START INPUT DATA

-- ==== Sys2Proof/Laws/State.lean ====
section
/-! SUPPORT. One lemma for each field of State and each named update of it: what the field is after the update. True by unfolding the
update once; no later proof unfolds a record update. -/

namespace Sys2Proof.Machine.State

/-! ### setSticky -/

@[simp] theorem setSticky_params (m : Word) (s : State) : (s.setSticky m).params = s.params := rfl
@[simp] theorem setSticky_sticky (m : Word) (s : State) : (s.setSticky m).sticky = (s.sticky ||| m) := rfl
@[simp] theorem setSticky_prepared (m : Word) (s : State) : (s.setSticky m).prepared = s.prepared := rfl
@[simp] theorem setSticky_errinfo (m : Word) (s : State) : (s.setSticky m).errinfo = s.errinfo := rfl
@[simp] theorem setSticky_irqen (m : Word) (s : State) : (s.setSticky m).irqen = s.irqen := rfl
@[simp] theorem setSticky_arg0 (m : Word) (s : State) : (s.setSticky m).arg0 = s.arg0 := rfl
@[simp] theorem setSticky_arg1 (m : Word) (s : State) : (s.setSticky m).arg1 = s.arg1 := rfl
@[simp] theorem setSticky_result (m : Word) (s : State) : (s.setSticky m).result = s.result := rfl
@[simp] theorem setSticky_blkcnt (m : Word) (s : State) : (s.setSticky m).blkcnt = s.blkcnt := rfl
@[simp] theorem setSticky_sr (m : Word) (s : State) : (s.setSticky m).sr = s.sr := rfl
@[simp] theorem setSticky_blksz (m : Word) (s : State) : (s.setSticky m).blksz = s.blksz := rfl
@[simp] theorem setSticky_cap (m : Word) (s : State) : (s.setSticky m).cap = s.cap := rfl
@[simp] theorem setSticky_wptr (m : Word) (s : State) : (s.setSticky m).wptr = s.wptr := rfl
@[simp] theorem setSticky_winMs (m : Word) (s : State) : (s.setSticky m).winMs = s.winMs := rfl
@[simp] theorem setSticky_winSamp (m : Word) (s : State) : (s.setSticky m).winSamp = s.winSamp := rfl
@[simp] theorem setSticky_voices (m : Word) (s : State) : (s.setSticky m).voices = s.voices := rfl
@[simp] theorem setSticky_oscs (m : Word) (s : State) : (s.setSticky m).oscs = s.oscs := rfl
@[simp] theorem setSticky_fifo (m : Word) (s : State) : (s.setSticky m).fifo = s.fifo := rfl
@[simp] theorem setSticky_inflight (m : Word) (s : State) : (s.setSticky m).inflight = s.inflight := rfl
@[simp] theorem setSticky_ring (m : Word) (s : State) : (s.setSticky m).ring = s.ring := rfl
@[simp] theorem setSticky_io (m : Word) (s : State) : (s.setSticky m).io = s.io := rfl
@[simp] theorem setSticky_rst (m : Word) (s : State) : (s.setSticky m).rst = s.rst := rfl
@[simp] theorem setSticky_inputs (m : Word) (s : State) : (s.setSticky m).inputs = s.inputs := rfl
@[simp] theorem setSticky_resp (m : Word) (s : State) : (s.setSticky m).resp = s.resp := rfl
@[simp] theorem setSticky_freeCount (m : Word) (s : State) : (s.setSticky m).freeCount = s.freeCount := rfl

/-! ### recordError -/

@[simp] theorem recordError_params (c : ErrCode) (src : ErrSource) (s : State) : (s.recordError c src).params = s.params := rfl
@[simp] theorem recordError_sticky (c : ErrCode) (src : ErrSource) (s : State) : (s.recordError c src).sticky = (s.sticky ||| errBit c) := rfl
@[simp] theorem recordError_prepared (c : ErrCode) (src : ErrSource) (s : State) : (s.recordError c src).prepared = s.prepared := rfl
@[simp] theorem recordError_errinfo (c : ErrCode) (src : ErrSource) (s : State) : (s.recordError c src).errinfo = (if errCodeOf s.errinfo = 0 then errWord c src else s.errinfo) := rfl
@[simp] theorem recordError_irqen (c : ErrCode) (src : ErrSource) (s : State) : (s.recordError c src).irqen = s.irqen := rfl
@[simp] theorem recordError_arg0 (c : ErrCode) (src : ErrSource) (s : State) : (s.recordError c src).arg0 = s.arg0 := rfl
@[simp] theorem recordError_arg1 (c : ErrCode) (src : ErrSource) (s : State) : (s.recordError c src).arg1 = s.arg1 := rfl
@[simp] theorem recordError_result (c : ErrCode) (src : ErrSource) (s : State) : (s.recordError c src).result = s.result := rfl
@[simp] theorem recordError_blkcnt (c : ErrCode) (src : ErrSource) (s : State) : (s.recordError c src).blkcnt = s.blkcnt := rfl
@[simp] theorem recordError_sr (c : ErrCode) (src : ErrSource) (s : State) : (s.recordError c src).sr = s.sr := rfl
@[simp] theorem recordError_blksz (c : ErrCode) (src : ErrSource) (s : State) : (s.recordError c src).blksz = s.blksz := rfl
@[simp] theorem recordError_cap (c : ErrCode) (src : ErrSource) (s : State) : (s.recordError c src).cap = s.cap := rfl
@[simp] theorem recordError_wptr (c : ErrCode) (src : ErrSource) (s : State) : (s.recordError c src).wptr = s.wptr := rfl
@[simp] theorem recordError_winMs (c : ErrCode) (src : ErrSource) (s : State) : (s.recordError c src).winMs = s.winMs := rfl
@[simp] theorem recordError_winSamp (c : ErrCode) (src : ErrSource) (s : State) : (s.recordError c src).winSamp = s.winSamp := rfl
@[simp] theorem recordError_voices (c : ErrCode) (src : ErrSource) (s : State) : (s.recordError c src).voices = s.voices := rfl
@[simp] theorem recordError_oscs (c : ErrCode) (src : ErrSource) (s : State) : (s.recordError c src).oscs = s.oscs := rfl
@[simp] theorem recordError_fifo (c : ErrCode) (src : ErrSource) (s : State) : (s.recordError c src).fifo = s.fifo := rfl
@[simp] theorem recordError_inflight (c : ErrCode) (src : ErrSource) (s : State) : (s.recordError c src).inflight = s.inflight := rfl
@[simp] theorem recordError_ring (c : ErrCode) (src : ErrSource) (s : State) : (s.recordError c src).ring = s.ring := rfl
@[simp] theorem recordError_io (c : ErrCode) (src : ErrSource) (s : State) : (s.recordError c src).io = s.io := rfl
@[simp] theorem recordError_rst (c : ErrCode) (src : ErrSource) (s : State) : (s.recordError c src).rst = s.rst := rfl
@[simp] theorem recordError_inputs (c : ErrCode) (src : ErrSource) (s : State) : (s.recordError c src).inputs = s.inputs := rfl
@[simp] theorem recordError_resp (c : ErrCode) (src : ErrSource) (s : State) : (s.recordError c src).resp = s.resp := rfl
@[simp] theorem recordError_freeCount (c : ErrCode) (src : ErrSource) (s : State) : (s.recordError c src).freeCount = s.freeCount := rfl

END INPUT DATA

DIRECTIONS
All of the entries above, written out exactly, make up the reply.

WRITTEN ANSWER
-- ==== Sys2Proof/Laws/State.lean ====
section
/-! SUPPORT. One lemma for each field of State and each named update of it: what the field is after the update. True by unfolding the
update once; no later proof unfolds a record update. -/

namespace Sys2Proof.Machine.State

/-! ### setSticky -/

@[simp] theorem setSticky_params (m : Word) (s : State) : (s.setSticky m).params = s.params := rfl
@[simp] theorem setSticky_sticky (m : Word) (s : State) : (s.setSticky m).sticky = (s.sticky ||| m) := rfl
@[simp] theorem setSticky_prepared (m : Word) (s : State) : (s.setSticky m).prepared = s.prepared := rfl
@[simp] theorem setSticky_errinfo (m : Word) (s : State) : (s.setSticky m).errinfo = s.errinfo := rfl
@[simp] theorem setSticky_irqen (m : Word) (s : State) : (s.setSticky m).irqen = s.irqen := rfl
@[simp] theorem setSticky_arg0 (m : Word) (s : State) : (s.setSticky m).arg0 = s.arg0 := rfl
@[simp] theorem setSticky_arg1 (m : Word) (s : State) : (s.setSticky m).arg1 = s.arg1 := rfl
@[simp] theorem setSticky_result (m : Word) (s : State) : (s.setSticky m).result = s.result := rfl
@[simp] theorem setSticky_blkcnt (m : Word) (s : State) : (s.setSticky m).blkcnt = s.blkcnt := rfl
@[simp] theorem setSticky_sr (m : Word) (s : State) : (s.setSticky m).sr = s.sr := rfl
@[simp] theorem setSticky_blksz (m : Word) (s : State) : (s.setSticky m).blksz = s.blksz := rfl
@[simp] theorem setSticky_cap (m : Word) (s : State) : (s.setSticky m).cap = s.cap := rfl
@[simp] theorem setSticky_wptr (m : Word) (s : State) : (s.setSticky m).wptr = s.wptr := rfl
@[simp] theorem setSticky_winMs (m : Word) (s : State) : (s.setSticky m).winMs = s.winMs := rfl
@[simp] theorem setSticky_winSamp (m : Word) (s : State) : (s.setSticky m).winSamp = s.winSamp := rfl
@[simp] theorem setSticky_voices (m : Word) (s : State) : (s.setSticky m).voices = s.voices := rfl
@[simp] theorem setSticky_oscs (m : Word) (s : State) : (s.setSticky m).oscs = s.oscs := rfl
@[simp] theorem setSticky_fifo (m : Word) (s : State) : (s.setSticky m).fifo = s.fifo := rfl
@[simp] theorem setSticky_inflight (m : Word) (s : State) : (s.setSticky m).inflight = s.inflight := rfl
@[simp] theorem setSticky_ring (m : Word) (s : State) : (s.setSticky m).ring = s.ring := rfl
@[simp] theorem setSticky_io (m : Word) (s : State) : (s.setSticky m).io = s.io := rfl
@[simp] theorem setSticky_rst (m : Word) (s : State) : (s.setSticky m).rst = s.rst := rfl
@[simp] theorem setSticky_inputs (m : Word) (s : State) : (s.setSticky m).inputs = s.inputs := rfl
@[simp] theorem setSticky_resp (m : Word) (s : State) : (s.setSticky m).resp = s.resp := rfl
@[simp] theorem setSticky_freeCount (m : Word) (s : State) : (s.setSticky m).freeCount = s.freeCount := rfl

/-! ### recordError -/

@[simp] theorem recordError_params (c : ErrCode) (src : ErrSource) (s : State) : (s.recordError c src).params = s.params := rfl
@[simp] theorem recordError_sticky (c : ErrCode) (src : ErrSource) (s : State) : (s.recordError c src).sticky = (s.sticky ||| errBit c) := rfl
@[simp] theorem recordError_prepared (c : ErrCode) (src : ErrSource) (s : State) : (s.recordError c src).prepared = s.prepared := rfl
@[simp] theorem recordError_errinfo (c : ErrCode) (src : ErrSource) (s : State) : (s.recordError c src).errinfo = (if errCodeOf s.errinfo = 0 then errWord c src else s.errinfo) := rfl
@[simp] theorem recordError_irqen (c : ErrCode) (src : ErrSource) (s : State) : (s.recordError c src).irqen = s.irqen := rfl
@[simp] theorem recordError_arg0 (c : ErrCode) (src : ErrSource) (s : State) : (s.recordError c src).arg0 = s.arg0 := rfl
@[simp] theorem recordError_arg1 (c : ErrCode) (src : ErrSource) (s : State) : (s.recordError c src).arg1 = s.arg1 := rfl
@[simp] theorem recordError_result (c : ErrCode) (src : ErrSource) (s : State) : (s.recordError c src).result = s.result := rfl
@[simp] theorem recordError_blkcnt (c : ErrCode) (src : ErrSource) (s : State) : (s.recordError c src).blkcnt = s.blkcnt := rfl
@[simp] theorem recordError_sr (c : ErrCode) (src : ErrSource) (s : State) : (s.recordError c src).sr = s.sr := rfl
@[simp] theorem recordError_blksz (c : ErrCode) (src : ErrSource) (s : State) : (s.recordError c src).blksz = s.blksz := rfl
@[simp] theorem recordError_cap (c : ErrCode) (src : ErrSource) (s : State) : (s.recordError c src).cap = s.cap := rfl
@[simp] theorem recordError_wptr (c : ErrCode) (src : ErrSource) (s : State) : (s.recordError c src).wptr = s.wptr := rfl
@[simp] theorem recordError_winMs (c : ErrCode) (src : ErrSource) (s : State) : (s.recordError c src).winMs = s.winMs := rfl
@[simp] theorem recordError_winSamp (c : ErrCode) (src : ErrSource) (s : State) : (s.recordError c src).winSamp = s.winSamp := rfl
@[simp] theorem recordError_voices (c : ErrCode) (src : ErrSource) (s : State) : (s.recordError c src).voices = s.voices := rfl
@[simp] theorem recordError_oscs (c : ErrCode) (src : ErrSource) (s : State) : (s.recordError c src).oscs = s.oscs := rfl
@[simp] theorem recordError_fifo (c : ErrCode) (src : ErrSource) (s : State) : (s.recordError c src).fifo = s.fifo := rfl
@[simp] theorem recordError_inflight (c : ErrCode) (src : ErrSource) (s : State) : (s.recordError c src).inflight = s.inflight := rfl
@[simp] theorem recordError_ring (c : ErrCode) (src : ErrSource) (s : State) : (s.recordError c src).ring = s.ring := rfl
@[simp] theorem recordError_io (c : ErrCode) (src : ErrSource) (s : State) : (s.recordError c src).io = s.io := rfl
@[simp] theorem recordError_rst (c : ErrCode) (src : ErrSource) (s : State) : (s.recordError c src).rst = s.rst := rfl
@[simp] theorem recordError_inputs (c : ErrCode) (src : ErrSource) (s : State) : (s.recordError c src).inputs = s.inputs := rfl
@[simp] theorem recordError_resp (c : ErrCode) (src : ErrSource) (s : State) : (s.recordError c src).resp = s.resp := rfl
@[simp] theorem recordError_freeCount (c : ErrCode) (src : ErrSource) (s : State) : (s.recordError c src).freeCount = s.freeCount := rfl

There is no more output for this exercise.